§ EXERCISE INSTRUCTIONS
Repeat exactly, and only, the lines below starting at the line that contains "theorem stationStray_stationEnd (st" and ending at the line that contains "PerStation.get_set_other _ _ _ _ hx]", inclusive of both.

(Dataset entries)
● ● ●

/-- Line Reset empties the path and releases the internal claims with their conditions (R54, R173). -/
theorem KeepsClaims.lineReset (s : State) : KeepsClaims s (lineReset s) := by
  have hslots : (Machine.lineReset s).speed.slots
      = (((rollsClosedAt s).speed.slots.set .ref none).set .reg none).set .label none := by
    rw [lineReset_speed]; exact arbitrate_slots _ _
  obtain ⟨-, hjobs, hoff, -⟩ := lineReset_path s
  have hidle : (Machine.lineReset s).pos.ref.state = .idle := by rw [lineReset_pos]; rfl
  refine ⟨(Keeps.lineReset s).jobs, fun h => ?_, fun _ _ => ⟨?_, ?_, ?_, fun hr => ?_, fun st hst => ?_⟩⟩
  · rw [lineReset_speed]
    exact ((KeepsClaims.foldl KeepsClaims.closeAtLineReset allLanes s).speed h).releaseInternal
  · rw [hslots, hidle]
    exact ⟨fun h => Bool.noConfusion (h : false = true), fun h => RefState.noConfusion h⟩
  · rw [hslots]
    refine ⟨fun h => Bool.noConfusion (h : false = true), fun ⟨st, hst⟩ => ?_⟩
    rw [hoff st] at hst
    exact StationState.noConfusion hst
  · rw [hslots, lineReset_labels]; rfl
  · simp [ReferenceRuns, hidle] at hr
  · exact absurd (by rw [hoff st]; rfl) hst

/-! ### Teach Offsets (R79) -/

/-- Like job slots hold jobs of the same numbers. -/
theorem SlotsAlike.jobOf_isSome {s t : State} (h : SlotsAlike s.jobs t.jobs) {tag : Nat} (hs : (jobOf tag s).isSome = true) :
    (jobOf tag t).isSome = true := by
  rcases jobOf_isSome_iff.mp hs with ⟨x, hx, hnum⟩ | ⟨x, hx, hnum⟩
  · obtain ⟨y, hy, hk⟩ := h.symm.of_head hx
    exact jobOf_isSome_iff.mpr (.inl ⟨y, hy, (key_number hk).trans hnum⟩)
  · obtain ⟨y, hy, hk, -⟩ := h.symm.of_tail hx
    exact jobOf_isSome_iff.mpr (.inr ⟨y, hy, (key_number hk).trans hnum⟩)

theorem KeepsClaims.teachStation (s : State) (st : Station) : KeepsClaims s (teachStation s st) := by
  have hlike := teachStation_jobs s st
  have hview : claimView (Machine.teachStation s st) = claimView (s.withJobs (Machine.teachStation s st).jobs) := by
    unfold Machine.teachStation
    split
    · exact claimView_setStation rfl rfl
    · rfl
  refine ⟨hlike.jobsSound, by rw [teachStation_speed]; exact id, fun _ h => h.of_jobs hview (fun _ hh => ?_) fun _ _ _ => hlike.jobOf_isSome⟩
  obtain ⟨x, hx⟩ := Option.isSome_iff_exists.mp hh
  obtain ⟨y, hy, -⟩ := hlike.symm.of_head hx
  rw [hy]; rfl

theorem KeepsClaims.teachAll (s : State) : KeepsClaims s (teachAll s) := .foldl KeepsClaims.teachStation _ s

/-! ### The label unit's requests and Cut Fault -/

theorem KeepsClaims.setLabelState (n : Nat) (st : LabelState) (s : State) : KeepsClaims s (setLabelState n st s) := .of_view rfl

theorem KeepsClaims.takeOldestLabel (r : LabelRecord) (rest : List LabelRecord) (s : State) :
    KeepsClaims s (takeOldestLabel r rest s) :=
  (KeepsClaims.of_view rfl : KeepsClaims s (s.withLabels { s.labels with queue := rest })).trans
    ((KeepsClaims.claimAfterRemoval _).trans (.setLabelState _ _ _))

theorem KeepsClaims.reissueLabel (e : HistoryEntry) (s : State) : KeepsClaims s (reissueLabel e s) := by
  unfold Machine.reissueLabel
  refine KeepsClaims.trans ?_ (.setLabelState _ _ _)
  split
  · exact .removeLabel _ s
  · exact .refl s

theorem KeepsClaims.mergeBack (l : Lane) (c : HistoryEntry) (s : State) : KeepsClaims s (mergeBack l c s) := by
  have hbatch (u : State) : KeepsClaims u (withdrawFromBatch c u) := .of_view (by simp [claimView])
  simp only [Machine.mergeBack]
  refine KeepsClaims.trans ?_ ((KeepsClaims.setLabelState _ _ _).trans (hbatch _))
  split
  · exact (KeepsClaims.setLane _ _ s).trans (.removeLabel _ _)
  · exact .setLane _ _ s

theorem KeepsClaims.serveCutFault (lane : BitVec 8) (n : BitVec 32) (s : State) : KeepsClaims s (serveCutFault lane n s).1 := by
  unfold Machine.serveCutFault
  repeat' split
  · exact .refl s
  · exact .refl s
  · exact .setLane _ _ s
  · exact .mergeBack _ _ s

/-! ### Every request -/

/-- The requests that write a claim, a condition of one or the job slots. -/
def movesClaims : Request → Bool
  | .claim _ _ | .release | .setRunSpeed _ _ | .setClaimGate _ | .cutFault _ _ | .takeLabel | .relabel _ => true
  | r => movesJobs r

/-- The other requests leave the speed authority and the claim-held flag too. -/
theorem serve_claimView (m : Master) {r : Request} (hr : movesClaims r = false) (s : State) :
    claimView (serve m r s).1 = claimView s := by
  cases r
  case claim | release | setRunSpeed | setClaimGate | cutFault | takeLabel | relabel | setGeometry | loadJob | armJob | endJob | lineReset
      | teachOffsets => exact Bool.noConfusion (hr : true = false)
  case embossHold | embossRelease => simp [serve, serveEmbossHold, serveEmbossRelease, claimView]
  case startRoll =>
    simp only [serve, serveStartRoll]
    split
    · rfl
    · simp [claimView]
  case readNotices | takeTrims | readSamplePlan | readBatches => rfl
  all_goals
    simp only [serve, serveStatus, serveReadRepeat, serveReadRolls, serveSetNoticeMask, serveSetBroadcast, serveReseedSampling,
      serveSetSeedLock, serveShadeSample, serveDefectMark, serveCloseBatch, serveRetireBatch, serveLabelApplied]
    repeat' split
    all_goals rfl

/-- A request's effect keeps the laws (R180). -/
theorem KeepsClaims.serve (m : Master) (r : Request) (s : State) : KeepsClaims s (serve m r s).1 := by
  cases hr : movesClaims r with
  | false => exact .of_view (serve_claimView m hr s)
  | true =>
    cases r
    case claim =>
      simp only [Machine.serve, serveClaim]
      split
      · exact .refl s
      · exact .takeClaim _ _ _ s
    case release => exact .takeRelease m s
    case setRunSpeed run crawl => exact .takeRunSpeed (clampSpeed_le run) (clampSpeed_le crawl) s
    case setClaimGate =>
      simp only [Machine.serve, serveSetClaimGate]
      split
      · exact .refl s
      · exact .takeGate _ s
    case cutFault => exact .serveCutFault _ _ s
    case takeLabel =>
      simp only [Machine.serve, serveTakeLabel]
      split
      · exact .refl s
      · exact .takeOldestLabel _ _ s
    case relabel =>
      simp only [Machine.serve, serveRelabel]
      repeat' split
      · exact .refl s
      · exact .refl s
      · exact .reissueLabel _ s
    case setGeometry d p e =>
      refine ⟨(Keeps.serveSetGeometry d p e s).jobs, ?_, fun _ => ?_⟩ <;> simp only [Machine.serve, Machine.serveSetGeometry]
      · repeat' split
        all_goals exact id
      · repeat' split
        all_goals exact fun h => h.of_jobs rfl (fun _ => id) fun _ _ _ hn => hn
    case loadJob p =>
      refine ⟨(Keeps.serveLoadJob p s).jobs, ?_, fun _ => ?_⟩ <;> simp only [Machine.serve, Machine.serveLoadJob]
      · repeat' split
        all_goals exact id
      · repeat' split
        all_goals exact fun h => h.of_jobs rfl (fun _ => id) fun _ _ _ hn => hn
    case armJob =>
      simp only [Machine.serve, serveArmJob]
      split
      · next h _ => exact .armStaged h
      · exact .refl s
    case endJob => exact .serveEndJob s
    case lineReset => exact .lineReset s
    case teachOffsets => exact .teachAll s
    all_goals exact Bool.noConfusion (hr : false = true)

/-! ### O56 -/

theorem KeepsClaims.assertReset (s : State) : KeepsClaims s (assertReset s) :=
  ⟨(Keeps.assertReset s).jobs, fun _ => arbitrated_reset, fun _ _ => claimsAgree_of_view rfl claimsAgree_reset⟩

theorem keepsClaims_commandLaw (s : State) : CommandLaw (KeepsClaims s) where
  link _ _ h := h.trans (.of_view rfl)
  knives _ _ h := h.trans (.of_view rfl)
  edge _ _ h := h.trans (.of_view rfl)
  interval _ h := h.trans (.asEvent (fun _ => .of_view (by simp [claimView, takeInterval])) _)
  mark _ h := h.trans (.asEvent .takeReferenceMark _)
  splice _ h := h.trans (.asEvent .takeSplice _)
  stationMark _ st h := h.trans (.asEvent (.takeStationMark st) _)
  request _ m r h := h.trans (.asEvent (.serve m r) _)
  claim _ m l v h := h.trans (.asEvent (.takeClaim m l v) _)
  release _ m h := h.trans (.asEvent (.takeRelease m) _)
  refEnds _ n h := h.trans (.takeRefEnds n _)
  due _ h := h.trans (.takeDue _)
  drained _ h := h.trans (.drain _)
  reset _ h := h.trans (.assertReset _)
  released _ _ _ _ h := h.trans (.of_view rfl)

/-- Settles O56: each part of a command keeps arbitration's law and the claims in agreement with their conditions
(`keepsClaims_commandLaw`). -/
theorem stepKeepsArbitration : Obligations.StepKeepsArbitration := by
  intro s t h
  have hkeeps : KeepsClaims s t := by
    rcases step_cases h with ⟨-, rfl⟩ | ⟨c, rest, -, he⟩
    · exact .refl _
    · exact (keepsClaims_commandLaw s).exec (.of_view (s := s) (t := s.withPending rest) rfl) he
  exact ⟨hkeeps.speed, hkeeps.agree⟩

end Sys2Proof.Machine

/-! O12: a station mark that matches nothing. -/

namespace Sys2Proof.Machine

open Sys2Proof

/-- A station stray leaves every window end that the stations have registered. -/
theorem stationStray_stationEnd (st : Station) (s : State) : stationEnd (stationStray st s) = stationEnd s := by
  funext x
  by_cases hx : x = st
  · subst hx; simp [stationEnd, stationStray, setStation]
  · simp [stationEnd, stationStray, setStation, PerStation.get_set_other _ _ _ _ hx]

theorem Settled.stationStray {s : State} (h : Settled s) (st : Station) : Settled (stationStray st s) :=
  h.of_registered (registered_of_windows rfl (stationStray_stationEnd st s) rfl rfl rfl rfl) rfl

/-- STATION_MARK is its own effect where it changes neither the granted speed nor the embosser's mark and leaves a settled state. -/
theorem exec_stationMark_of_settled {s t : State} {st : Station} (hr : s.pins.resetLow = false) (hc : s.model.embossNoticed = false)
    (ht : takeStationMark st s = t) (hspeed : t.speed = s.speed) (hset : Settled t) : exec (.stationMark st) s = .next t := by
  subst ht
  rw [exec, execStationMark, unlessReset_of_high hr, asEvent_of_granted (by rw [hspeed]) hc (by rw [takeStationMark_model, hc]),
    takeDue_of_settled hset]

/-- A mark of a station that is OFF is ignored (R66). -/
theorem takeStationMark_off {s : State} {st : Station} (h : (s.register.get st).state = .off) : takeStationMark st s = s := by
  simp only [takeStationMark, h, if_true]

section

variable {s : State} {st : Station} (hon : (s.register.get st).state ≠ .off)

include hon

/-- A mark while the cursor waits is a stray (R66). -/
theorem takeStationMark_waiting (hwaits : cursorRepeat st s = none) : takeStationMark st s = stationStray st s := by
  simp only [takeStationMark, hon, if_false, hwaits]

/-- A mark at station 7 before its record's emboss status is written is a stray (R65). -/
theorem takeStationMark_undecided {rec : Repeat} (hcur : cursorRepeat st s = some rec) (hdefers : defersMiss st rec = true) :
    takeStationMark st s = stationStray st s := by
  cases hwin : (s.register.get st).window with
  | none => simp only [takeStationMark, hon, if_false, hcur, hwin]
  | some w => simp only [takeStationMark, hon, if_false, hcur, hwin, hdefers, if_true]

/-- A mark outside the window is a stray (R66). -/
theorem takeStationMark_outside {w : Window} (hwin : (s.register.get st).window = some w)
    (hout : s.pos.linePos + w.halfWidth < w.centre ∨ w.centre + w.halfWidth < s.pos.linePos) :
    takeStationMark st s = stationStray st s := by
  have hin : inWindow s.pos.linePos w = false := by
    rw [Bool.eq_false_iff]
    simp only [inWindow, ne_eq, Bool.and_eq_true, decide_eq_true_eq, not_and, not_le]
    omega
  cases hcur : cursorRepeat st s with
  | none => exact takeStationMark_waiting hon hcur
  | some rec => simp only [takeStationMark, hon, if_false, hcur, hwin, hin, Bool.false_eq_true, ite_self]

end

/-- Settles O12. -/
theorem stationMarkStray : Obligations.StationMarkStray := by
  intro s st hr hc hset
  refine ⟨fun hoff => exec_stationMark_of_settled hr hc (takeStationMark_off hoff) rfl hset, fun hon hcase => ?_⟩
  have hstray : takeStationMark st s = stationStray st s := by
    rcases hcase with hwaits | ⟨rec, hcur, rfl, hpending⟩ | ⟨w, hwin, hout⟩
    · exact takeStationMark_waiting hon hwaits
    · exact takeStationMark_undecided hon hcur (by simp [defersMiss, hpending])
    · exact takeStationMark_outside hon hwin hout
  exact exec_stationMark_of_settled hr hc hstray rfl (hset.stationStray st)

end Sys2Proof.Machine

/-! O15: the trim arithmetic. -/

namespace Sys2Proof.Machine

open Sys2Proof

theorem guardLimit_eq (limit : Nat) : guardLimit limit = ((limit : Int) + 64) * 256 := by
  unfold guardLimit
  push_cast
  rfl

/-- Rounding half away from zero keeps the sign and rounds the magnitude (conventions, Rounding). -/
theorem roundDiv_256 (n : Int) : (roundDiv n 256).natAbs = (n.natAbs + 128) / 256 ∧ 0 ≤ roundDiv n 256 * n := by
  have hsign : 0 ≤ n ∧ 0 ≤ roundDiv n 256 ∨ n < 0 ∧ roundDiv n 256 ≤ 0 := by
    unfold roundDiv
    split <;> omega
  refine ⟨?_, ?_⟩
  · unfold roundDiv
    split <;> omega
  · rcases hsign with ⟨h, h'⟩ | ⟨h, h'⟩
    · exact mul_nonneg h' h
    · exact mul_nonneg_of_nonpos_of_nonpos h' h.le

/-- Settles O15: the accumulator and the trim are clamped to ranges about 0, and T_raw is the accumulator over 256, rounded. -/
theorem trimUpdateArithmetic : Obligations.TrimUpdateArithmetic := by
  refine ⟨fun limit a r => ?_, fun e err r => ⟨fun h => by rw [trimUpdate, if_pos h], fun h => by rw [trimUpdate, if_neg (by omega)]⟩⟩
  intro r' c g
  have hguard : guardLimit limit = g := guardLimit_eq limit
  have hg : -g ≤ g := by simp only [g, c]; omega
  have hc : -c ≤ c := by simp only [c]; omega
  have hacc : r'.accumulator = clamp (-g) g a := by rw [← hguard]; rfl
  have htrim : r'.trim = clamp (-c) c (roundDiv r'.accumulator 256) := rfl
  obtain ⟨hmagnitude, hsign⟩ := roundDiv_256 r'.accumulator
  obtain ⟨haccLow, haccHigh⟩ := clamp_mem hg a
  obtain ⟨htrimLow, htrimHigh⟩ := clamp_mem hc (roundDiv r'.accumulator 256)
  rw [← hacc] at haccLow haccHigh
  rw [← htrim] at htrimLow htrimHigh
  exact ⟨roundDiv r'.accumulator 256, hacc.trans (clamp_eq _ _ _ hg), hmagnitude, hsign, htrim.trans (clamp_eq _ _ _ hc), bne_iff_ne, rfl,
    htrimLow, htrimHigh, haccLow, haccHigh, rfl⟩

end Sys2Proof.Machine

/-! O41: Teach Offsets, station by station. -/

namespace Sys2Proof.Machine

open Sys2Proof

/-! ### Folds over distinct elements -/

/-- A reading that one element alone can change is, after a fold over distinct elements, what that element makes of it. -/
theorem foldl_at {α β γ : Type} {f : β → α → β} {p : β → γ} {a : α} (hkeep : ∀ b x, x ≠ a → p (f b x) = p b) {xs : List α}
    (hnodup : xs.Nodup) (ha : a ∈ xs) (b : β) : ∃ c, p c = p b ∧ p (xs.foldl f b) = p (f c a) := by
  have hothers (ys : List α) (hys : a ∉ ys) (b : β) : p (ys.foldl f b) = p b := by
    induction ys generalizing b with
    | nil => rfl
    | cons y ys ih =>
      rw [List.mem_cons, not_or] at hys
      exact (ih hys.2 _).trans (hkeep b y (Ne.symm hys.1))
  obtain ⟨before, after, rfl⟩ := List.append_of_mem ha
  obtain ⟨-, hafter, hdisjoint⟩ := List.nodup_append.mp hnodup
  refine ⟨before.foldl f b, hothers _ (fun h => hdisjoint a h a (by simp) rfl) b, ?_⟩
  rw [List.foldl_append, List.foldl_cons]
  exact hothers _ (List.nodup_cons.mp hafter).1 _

● ● ●

§ EXERCISE OUTPUT
theorem stationStray_stationEnd (st : Station) (s : State) : stationEnd (stationStray st s) = stationEnd s := by
  funext x
  by_cases hx : x = st
  · subst hx; simp [stationEnd, stationStray, setStation]
  · simp [stationEnd, stationStray, setStation, PerStation.get_set_other _ _ _ _ hx]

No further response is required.